Activity: Only these lines of the data below are wanted: the one with "t s).hr = s.hr := rfl", the one with "b t s).inbox = s.inbox := rfl", and any lines between them, each repeated exactly.

Saved data entries:
-- ==== Sys2Proof/Tests/Slice0.lean ====
section
/-! SUPPORT. The model's own tests: expected results from 95_test_vectors and 30_encoding, and for every
statement with hypotheses a concrete state and operands that meet them together. -/

namespace Sys2Proof.Tests

open Sys2Proof Sys2Proof.Machine

/-! ### Small states -/

/-- The capacities of the programs of 95_test_vectors, Part 3. -/
def small : Config := { inCap := 64, outCap := 64, regBase := 0, inBase := 0, outBase := 0 }

/-- `op` latched, BUSY = 1, the bytes in IN, and a script. -/
def running (c : Config) (op : Byte) (bytes : List Byte) (script : List HostAction) : State :=
  { State.resetOf c with
    cmd := op
    status := 0x01#8
    inBuf := Memory.ofBytes 0 bytes
    inLen := BitVec.ofNat 64 bytes.length
    script := script }

/-- Idle after reset, with a script. -/
def idle (script : List HostAction) : State := { State.resetOf small with script := script }

/-- What the host can see of a command's end. -/
structure Seen where
  status : Nat
  errcode : Nat
  errinfo : Nat
  outLen : Nat
  out : List Nat
  deriving DecidableEq, Repr

/-- What the host can see of a state. -/
def seen : Host.Outcome State Fault Refusal → Option Seen
  | .next t => some ⟨t.status.toNat, t.errcode.toNat, t.errinfo.toNat, t.outLen.toNat,
      t.outBuf.map (fun c => c.2.toNat)⟩
  | _ => none

/-- A state after a step, for reading one field of it. -/
def stateOf : Host.Outcome State Fault Refusal → State
  | .next t => t
  | _ => State.reset

theorem running_input (c : Config) (op : Byte) (bytes : List Byte) (script : List HostAction)
    (h : bytes.length < 2 ^ 64) : (running c op bytes script).input = bytes := by
  have hl : (BitVec.ofNat 64 bytes.length).toNat = bytes.length := by
    rw [BitVec.toNat_ofNat, Nat.mod_eq_of_lt h]
  apply List.ext_getElem
  · simp [State.input, running, hl]
  · intro i h1 h2
    simp [State.input, running, State.inRead, Memory.read_ofBytes, List.getElem?_eq_getElem h2]

theorem running_inv (op : Byte) (bytes : List Byte) (script : List HostAction) (h : bytes.length ≤ 64) :
    (running small op bytes script).Inv where
  cfgWf := (by decide : small.wf = true)
  inWf := Memory.ofBytes_wf 0 bytes
  outWf := List.Pairwise.nil
  inBound x hx := by
    have := List.mem_map_of_mem (f := fun c : Host.Cell => c.1) hx
    rw [running, Memory.ofBytes_offsets] at this
    simp only [List.mem_range'_1, running, State.resetOf, small] at *
    omega
  statusLegal := .inr (.inl rfl)
  noResult _ := ⟨rfl, rfl⟩
  outListed h := by cases h
  outFits := Nat.zero_le _
  noError _ := ⟨rfl, rfl⟩
  error h := by cases h

/-! ### Well-formedness -/

/-- 00_scope R5: each bound on its own. -/
theorem test_wf_refuses_each_bound :
    small.wf = true ∧ { small with inCap := 12 }.wf = false ∧ { small with outCap := 12 }.wf = false ∧
      { small with inCap := 2 ^ 64 }.wf = false ∧ { small with outCap := 2 ^ 64 }.wf = false ∧
      { small with inCap := 13, outCap := 13 }.wf = true ∧ Config.largest.wf = true := by decide

theorem test_wf_every_instruction : Instr.encode.wf = true ∧ Instr.decode.wf = true := by decide

/-! ### Decoding: words written from 30_encoding R49, R50 -/

theorem test_decode_ENCODE_word : decode [0b00000001#8, 0xAA#8] = .ok (.encode, [0xAA#8]) := by decide

theorem test_decode_DECODE_word : decode [0b00000010#8] = .ok (.decode, []) := by decide

theorem test_decode_refuses_by_name :
    decode [0x00#8] = .error (.illegalCommand 0x00#8) ∧ decode [0x80#8] = .error (.illegalCommand 0x80#8) ∧
      decode [0xFF#8] = .error (.illegalCommand 0xFF#8) ∧ decode [] = .error .noWord := by decide

theorem test_table_words : decodeTableWord 8 1 = some .encode ∧ decodeTableWord 8 2 = some .decode ∧
    decodeTableWord 8 3 = none ∧ decodeTableWord 16 1 = none := by decide
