/-- Rules R62, R206: no event of the bus writes `DI` or `IR`. -/
def Obligations.BusNeverWritesInputTables : Prop :=
  ∀ (s t : State) (e : Event) (rest : List Event), s.inbox = e :: rest → step s = .next t → isReset e = false →
    isHostWrite e = false → t.di = s.di ∧ t.ir = s.ir

/-- Rule R314: no event of the bus, and no host access, changes the configuration, its timing or the parameters. -/
def Obligations.OnlyHostReconfigures : Prop :=
  ∀ (s t : State) (e : Event) (rest : List Event), s.inbox = e :: rest → step s = .next t →
    t.par = s.par ∧
    (isReset e = false → (∀ c t', e ≠ .reconfig c t') → t.cfg = s.cfg ∧ t.tIC = s.tIC ∧ t.tIF = s.tIF)

/-- Rules R7, R8: at every baud rate of a valid configuration, `1 ≤ T_IC < T_IF`. -/
def Obligations.TimingIsOrderedAtEveryBaud : Prop :=
  ∀ (par : Params) (baud : Nat), par.tICOverride = none → par.tIFOverride = none → 1 ≤ baud →
    1 ≤ timeoutIC par baud ∧ timeoutIC par baud < timeoutIF par baud

/-- The invariants hold in `State.reset`, whose parameters and configuration are the model's choice (log entry 3), as is
the canonical form of its tables (log entry 4). -/
def Obligations.ResetStateSatisfiesInvariant : Prop :=
  Invariant State.reset ∧ PinFollowsLine State.reset

/-- Every step keeps the invariant: legal parameters, tables within their extents, the buffer bound, ordered time
registers, the line at transmit exactly in the transmit window, a valid configuration with its own timing (rules R7,
R21, R23, R27, R28, R120, R249, R276). That the tables are in canonical form is the model's choice (log entry 4), and an
override of a timeout is one fixed value by the model's reading (log entry 8). -/
def Obligations.EveryStepKeepsInvariant : Prop :=
  ∀ s t : State, Invariant s → step s = .next t → Invariant t

/-- Every step keeps the pin at the level of the logical line state (rules R27, R246, R247, R253, R275, R330). -/
def Obligations.EveryStepKeepsPinOnLine : Prop :=
  ∀ s t : State, PinFollowsLine s → step s = .next t → PinFollowsLine t
end

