/-! ### `startFrame` -/

@[simp] theorem startFrame_par (b : Byte) (t : Nat) (s : State) : (startFrame b t s).par = s.par := rfl
@[simp] theorem startFrame_cfg (b : Byte) (t : Nat) (s : State) : (startFrame b t s).cfg = s.cfg := rfl
@[simp] theorem startFrame_tIC (b : Byte) (t : Nat) (s : State) : (startFrame b t s).tIC = s.tIC := rfl
@[simp] theorem startFrame_tIF (b : Byte) (t : Nat) (s : State) : (startFrame b t s).tIF = s.tIF := rfl
@[simp] theorem startFrame_bus (b : Byte) (t : Nat) (s : State) : (startFrame b t s).bus = .receiving := rfl
@[simp] theorem startFrame_buf (b : Byte) (t : Nat) (s : State) : (startFrame b t s).buf = [b] := rfl
@[simp] theorem startFrame_tLast (b : Byte) (t : Nat) (s : State) : (startFrame b t s).tLast = t := rfl
@[simp] theorem startFrame_tFlush (b : Byte) (t : Nat) (s : State) : (startFrame b t s).tFlush = s.tFlush := rfl
@[simp] theorem startFrame_tNow (b : Byte) (t : Nat) (s : State) : (startFrame b t s).tNow = s.tNow := rfl
@[simp] theorem startFrame_de (b : Byte) (t : Nat) (s : State) : (startFrame b t s).de = s.de := rfl
@[simp] theorem startFrame_co (b : Byte) (t : Nat) (s : State) : (startFrame b t s).co = s.co := rfl
@[simp] theorem startFrame_di (b : Byte) (t : Nat) (s : State) : (startFrame b t s).di = s.di := rfl
@[simp] theorem startFrame_hr (b : Byte) (t : Nat) (s : State) : (startFrame b t s).hr = s.hr := rfl
@[simp] theorem startFrame_ir (b : Byte) (t : Nat) (s : State) : (startFrame b t s).ir = s.ir := rfl
@[simp] theorem startFrame_out (b : Byte) (t : Nat) (s : State) : (startFrame b t s).out = s.out := rfl
@[simp] theorem startFrame_inbox (b : Byte) (t : Nat) (s : State) : (startFrame b t s).inbox = s.inbox := rfl
@[simp] theorem startFrame_reply (b : Byte) (t : Nat) (s : State) : (startFrame b t s).reply = s.reply := rfl
@[simp] theorem startFrame_rejects (b : Byte) (t : Nat) (s : State) : (startFrame b t s).rejects = s.rejects := rfl

/-! ### `clearBlock` -/

@[simp] theorem clearBlock_par (t : Nat) (s : State) : (clearBlock t s).par = s.par := rfl
@[simp] theorem clearBlock_cfg (t : Nat) (s : State) : (clearBlock t s).cfg = s.cfg := rfl
@[simp] theorem clearBlock_tIC (t : Nat) (s : State) : (clearBlock t s).tIC = s.tIC := rfl
@[simp] theorem clearBlock_tIF (t : Nat) (s : State) : (clearBlock t s).tIF = s.tIF := rfl
@[simp] theorem clearBlock_bus (t : Nat) (s : State) : (clearBlock t s).bus = s.bus := rfl
@[simp] theorem clearBlock_buf (t : Nat) (s : State) : (clearBlock t s).buf = [] := rfl
@[simp] theorem clearBlock_tLast (t : Nat) (s : State) : (clearBlock t s).tLast = t := rfl
@[simp] theorem clearBlock_tFlush (t : Nat) (s : State) : (clearBlock t s).tFlush = 0 := rfl
@[simp] theorem clearBlock_tNow (t : Nat) (s : State) : (clearBlock t s).tNow = t := rfl
@[simp] theorem clearBlock_de (t : Nat) (s : State) : (clearBlock t s).de = .receive := rfl
@[simp] theorem clearBlock_co (t : Nat) (s : State) : (clearBlock t s).co = s.par.initStore.co := rfl
@[simp] theorem clearBlock_di (t : Nat) (s : State) : (clearBlock t s).di = s.par.initStore.di := rfl
@[simp] theorem clearBlock_hr (t : Nat) (s : State) : (clearBlock t s).hr = s.par.initStore.hr := rfl
@[simp] theorem clearBlock_ir (t : Nat) (s : State) : (clearBlock t s).ir = s.par.initStore.ir := rfl
@[simp] theorem clearBlock_out (t : Nat) (s : State) : (clearBlock t s).out = [] := rfl
@[simp] theorem clearBlock_inbox (t : Nat) (s : State) : (clearBlock t s).inbox = s.inbox := rfl
@[simp] theorem clearBlock_reply (t : Nat) (s : State) : (clearBlock t s).reply = s.reply := rfl
@[simp] theorem clearBlock_rejects (t : Nat) (s : State) : (clearBlock t s).rejects = s.rejects := rfl

/-! ### `rejectConfig` -/

@[simp] theorem rejectConfig_par (s : State) : (rejectConfig s).par = s.par := rfl
@[simp] theorem rejectConfig_tIC (s : State) : (rejectConfig s).tIC = Config.freeTIC s.rejects := rfl
@[simp] theorem rejectConfig_tIF (s : State) : (rejectConfig s).tIF = Config.freeTIF s.rejects := rfl
@[simp] theorem rejectConfig_bus (s : State) : (rejectConfig s).bus = .configFault := rfl
@[simp] theorem rejectConfig_buf (s : State) : (rejectConfig s).buf = s.buf := rfl
@[simp] theorem rejectConfig_tLast (s : State) : (rejectConfig s).tLast = s.tLast := rfl
@[simp] theorem rejectConfig_tFlush (s : State) : (rejectConfig s).tFlush = s.tFlush := rfl
@[simp] theorem rejectConfig_tNow (s : State) : (rejectConfig s).tNow = s.tNow := rfl
@[simp] theorem rejectConfig_de (s : State) : (rejectConfig s).de = s.de := rfl
@[simp] theorem rejectConfig_co (s : State) : (rejectConfig s).co = s.co := rfl
@[simp] theorem rejectConfig_di (s : State) : (rejectConfig s).di = s.di := rfl
@[simp] theorem rejectConfig_hr (s : State) : (rejectConfig s).hr = s.hr := rfl
@[simp] theorem rejectConfig_ir (s : State) : (rejectConfig s).ir = s.ir := rfl
@[simp] theorem rejectConfig_out (s : State) : (rejectConfig s).out = s.out := rfl
@[simp] theorem rejectConfig_inbox (s : State) : (rejectConfig s).inbox = s.inbox := rfl
@[simp] theorem rejectConfig_reply (s : State) : (rejectConfig s).reply = s.reply := rfl
@[simp] theorem rejectConfig_rejects (s : State) : (rejectConfig s).rejects = s.rejects + 1 := rfl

Answer to the exercise:
@[simp] theorem startFrame_hr (b : Byte) (t : Nat) (s : State) : (startFrame b t s).hr = s.hr := rfl
@[simp] theorem startFrame_ir (b : Byte) (t : Nat) (s : State) : (startFrame b t s).ir = s.ir := rfl
@[simp] theorem startFrame_out (b : Byte) (t : Nat) (s : State) : (startFrame b t s).out = s.out := rfl
@[simp] theorem startFrame_inbox (b : Byte) (t : Nat) (s : State) : (startFrame b t s).inbox = s.inbox := rfl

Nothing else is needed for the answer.